Results: A total of 335 patients with probable CAA were enrolled, 196 presenting with lobar ICH and 139 without lobar ICH. During a median follow-up time of 3.44 years (interquartile range 1.61- 5.52 years), 181 of 335 patients (54.0%) died, 37.3% were patients with lobar ICH and 16.7% were those without.
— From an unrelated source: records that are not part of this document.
-- ==== Sys2Proof/Word.lean ====
section
/-! DEFINITION. The byte of the SG-8's serial lines and the text made of such bytes. -/

namespace Sys2Proof

/-- One byte of the command link or of a sign line (spec/11 R168). -/
abbrev Byte := BitVec 8

/-- A text field: its characters, each as the byte that carries it (spec/11 R168, spec/00 section 5.4). -/
abbrev Text := List Byte

end Sys2Proof
end

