-- ==== Sys2Proof/Machine/State.lean ====
section
/-! DEFINITION. The state of the SG-8 as plain data: every table, queue, register, mark, timer and counter the manual
gives the part, and the state right after power-on reset. Timer fields hold the time left: lane, barrier, stuck,
stall, retry and save timers in tenths of a second, pending settles in steps of 10 ms. -/

namespace Sys2Proof.Machine

/-! ### Families of like things -/

/-- One thing for each lane. -/
structure PerLane (α : Type) where
  a1 : α
  a2 : α
  a3 : α
  a4 : α
  a5 : α
  a6 : α
  a7 : α
  a8 : α
deriving DecidableEq, Repr

/-- The thing of one lane. -/
def PerLane.get {α : Type} (p : PerLane α) : LaneNo → α
  | .l1 => p.a1 | .l2 => p.a2 | .l3 => p.a3 | .l4 => p.a4
  | .l5 => p.a5 | .l6 => p.a6 | .l7 => p.a7 | .l8 => p.a8

/-- The family with the thing of one lane replaced. -/
def PerLane.set {α : Type} (p : PerLane α) (l : LaneNo) (x : α) : PerLane α :=
  match l with
  | .l1 => { p with a1 := x } | .l2 => { p with a2 := x } | .l3 => { p with a3 := x } | .l4 => { p with a4 := x }
  | .l5 => { p with a5 := x } | .l6 => { p with a6 := x } | .l7 => { p with a7 := x } | .l8 => { p with a8 := x }

/-- The family made lane by lane from another. -/
def PerLane.map {α β : Type} (f : α → β) (p : PerLane α) : PerLane β :=
  ⟨f p.a1, f p.a2, f p.a3, f p.a4, f p.a5, f p.a6, f p.a7, f p.a8⟩

/-- The same thing for each lane. -/
def PerLane.fill {α : Type} (x : α) : PerLane α := ⟨x, x, x, x, x, x, x, x⟩

/-- The eight lanes in order. -/
def allLanes : List LaneNo := [.l1, .l2, .l3, .l4, .l5, .l6, .l7, .l8]

/-- One thing for each input of a lane. -/
structure PerInput (α : Type) where
  arrival : α
  stop : α
  exit : α
  upSense : α
  downSense : α
  call : α
deriving DecidableEq, Repr

/-- The thing of one input. -/
def PerInput.get {α : Type} (p : PerInput α) : Input → α
  | .arrival => p.arrival | .stop => p.stop | .exit => p.exit
  | .upSense => p.upSense | .downSense => p.downSense | .call => p.call

/-- The family with the thing of one input replaced. -/
def PerInput.set {α : Type} (p : PerInput α) (i : Input) (x : α) : PerInput α :=
  match i with
  | .arrival => { p with arrival := x } | .stop => { p with stop := x } | .exit => { p with exit := x }
  | .upSense => { p with upSense := x } | .downSense => { p with downSense := x } | .call => { p with call := x }

/-- The six inputs in order. -/
def allInputs : List Input := [.arrival, .stop, .exit, .upSense, .downSense, .call]

/-- One thing for each loop of a lane. -/
structure PerLoop (α : Type) where
  arrival : α
  stop : α
  exit : α
deriving DecidableEq, Repr

/-- The thing of one loop. -/
def PerLoop.get {α : Type} (p : PerLoop α) : Loop → α
  | .arrival => p.arrival | .stop => p.stop | .exit => p.exit

/-- The family with the thing of one loop replaced. -/
def PerLoop.set {α : Type} (p : PerLoop α) (i : Loop) (x : α) : PerLoop α :=
  match i with
  | .arrival => { p with arrival := x } | .stop => { p with stop := x } | .exit => { p with exit := x }

/-- The three loops in order. -/
def allLoops : List Loop := [.arrival, .stop, .exit]

/-! ### Bookings and windows (spec/01) -/

/-- The states of a booking (section 1.1.1). -/
inductive BookingState where
  | opened | inLane | admitted | cancelled | noShow
deriving DecidableEq, Repr

/-- The kinds of a move. -/
inductive MoveKind where
  | deliverFull | returnEmpty | pickImport | pickEmpty
deriving DecidableEq, Repr

/-- The length classes of a box. -/
inductive LengthClass where
  | l20 | l40 | l45
deriving DecidableEq, Repr

/-- One move entry of a booking (section 1.1); `released` is the release state of a PICK_IMPORT move. -/
structure Move where
  kind : MoveKind
  length : LengthClass
  cid : Option Text
  seals : List Text
  known : Nat
  block : Text
  row : Nat
  released : Bool
deriving DecidableEq, Repr

/-- One booking record (section 1.1); `claim` is the claimed lane and visit number while IN_LANE. -/
structure Booking where
  number : Nat
  state : BookingState
  window : Nat
  plate : Option Text
  moves : List Move
  units : Nat
  claim : Option (LaneNo × Nat)
  moved : Bool
  admittedMinute : Option Nat
deriving DecidableEq, Repr

/-- One window record (section 1.3). -/
structure Window where
  capacity : Nat
  booked : Nat
  admitted : Nat
  expired : Bool
  overFlag : Bool
deriving DecidableEq, Repr

/-- The Booking Unit: Booking Table, finalisation order list, Window Table. -/
structure BookUnit where
  table : List Booking
  final : List Nat
  windows : List Window
deriving DecidableEq, Repr

/-- The Gate Clock (R14). -/
structure Clock where
  day : Nat
  minute : Nat
  second : Nat
  valid : Bool
deriving DecidableEq, Repr

/-- The timeliness classes (R21). -/
inductive Timeliness where
  | early | onTime | grace | late
deriving DecidableEq, Repr

/-! ### Visits (spec/02, 04, 05, 06, 07) -/

/-- The two container positions. -/
inductive Pos where
  | front | rear
deriving DecidableEq, Repr

/-- The actions of a Hold List entry (R80). -/
inductive WatchAction where
  | inspect | hold
deriving DecidableEq, Repr

/-- A watch mark: the action and reason code of the WATCH_HIT taken (section 4.1). -/
structure Watch where
  action : WatchAction
  reason : Nat
deriving DecidableEq, Repr

/-- The sources of a seal read. -/
inductive SealSource where
  | reader | clerk
deriving DecidableEq, Repr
In univariable analysis, disseminated cSS, moderate to severe WMH, higher age and CAA related-lobar ICH group were predictors of overall mortality (p<0.05 for all comparisons). After adjusting for moderate to severe WMH and multiple CMBs (CMBs ≥5 foci), disseminated cSS remained as an independent neuroimaging predictor of overall mortality (HR 1.66; 95% CI 1.05-2.64, p = 0.030). Other predictors of mortality were older age (HR 1.08; 95% CI 1.06-1.11, p < 0.001) and presence of lobar ICH (HR 1.87; 95% CI 1.34-2.61, p < 0.001). The mortality risk was even greater in patients with both disseminated cSS and lobar ICH (HR 2.28; 95% CI 1.41-3.69, p = 0.001) and as well as in older patients (age>75 years) with disseminated cSS (HR 1.86; 95% CI 1.08-3.23, p = 0.026).

Conclusion: Disseminated cSS is an independent neuroimaging biomarker of increased risk of overall mortality in probable CAA, particular in those patients with lobar ICH and older age. These findings may serve identify important markers of CAA severity.